- **Problem**
Set out exactly every line of the entries below, starting at the line that holds "r => r.failed" and stopping after the line that holds "Failed (R4). -/".
--- Records provided ---
-- ==== Sys2Proof/Machine/Events.lean ====
section
/-! DEFINITION. Machine/Events.lean: when each event that the part makes by itself has fallen due, and what it then does (chapters 1 to
9). An event that is not due changes nothing: its `due` guards it in Settle.lean. -/

namespace Sys2Proof.Machine

/-- An uptime has been reached. -/
def reached (s : State) (t : Option Nat) : Bool :=
  match t with
  | some x => decide (x ≤ s.uptime)
  | none => false

/-- A bay is in a state whose timer has ended. -/
def timerEnded (s : State) (b : Bay) (st : BaySt) : Bool := (bay s b).st == st && reached s (bay s b).timer

/-! ## The lamp bays -/

/-- The igniter is granted to the waiter that the arbiter chooses (R2, R16). -/
def grantIgniter (s : State) : State :=
  match grantee s with
  | some b => enterStriking b s
  | none => s

/-- The lit sense of a Striking bay is asserted (R3). -/
def strikeDue (s : State) (b : Bay) : Bool := (bay s b).st == .striking && s.pins.lit.get b

/-- A strike succeeds: Warming, and the Wear Counter's part of R29 (R3). -/
def strikeSucceeds (b : Bay) (s : State) : State :=
  askOwn (.lamp b) (changeRecord b strikeWon
    (modBay b (fun y => { y with st := .warming, timer := some (s.uptime + warmUp), burnSince := s.uptime })
      (leaveStriking b s)))

/-- The lamp record of a bay holds the Failed flag. -/
def recordFailed (s : State) (b : Bay) : Bool :=
  match lampRec s b with
  | some r => r.failed
  | none => false

/-- A bay enters Failed and leaves the wanted set (R4). -/
def enterFailed (b : Bay) (s : State) : State :=
  leaveWanted b (lampNotice b .failed (modBay b (fun y => { y with st := .failed, timer := none, doorFlag := .clear }) s))

/-- A strike fails: the Wear Counter's part of R29, and then the retry rest or Failed (R4). -/
def strikeFails (b : Bay) (s : State) : State :=
  let s1 := askOwn (.lamp b) (changeRecord b strikeLost (leaveStriking b s))
  if recordFailed s1 b then enterFailed b s1
  else dropExhausted b (modBay b (fun y => { y with st := .rest, timer := some (s.uptime + shortRest) }) s1)

/-- A warm-up ends: Lit, or Cooling where the bay is not wanted (R5). -/
def warmUpEnds (b : Bay) (s : State) : State :=
  if s.lamp.wanted.get b then
    lampNotice b .lit
      (modBay b (fun y => { y with st := .lit, timer := none, causeMark := false, lampLost := none, litSince := s.uptime }) s)
  else extinguish b s

/-- A bay's last loss is less than 3600 s old (R10). -/
def lossRecent (s : State) (b : Bay) : Bool :=
  match (bay s b).lastLoss with
  | some t => decide (s.uptime < t + hour)
  | none => false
---
- **Expected answer**
  | some r => r.failed
  | none => false

/-- A bay enters Failed and leaves the wanted set (R4). -/
def enterFailed (b : Bay) (s : State) : State :=
  leaveWanted b (lampNotice b .failed (modBay b (fun y => { y with st := .failed, timer := none, doorFlag := .clear }) s))

/-- A strike fails: the Wear Counter's part of R29, and then the retry rest or Failed (R4). -/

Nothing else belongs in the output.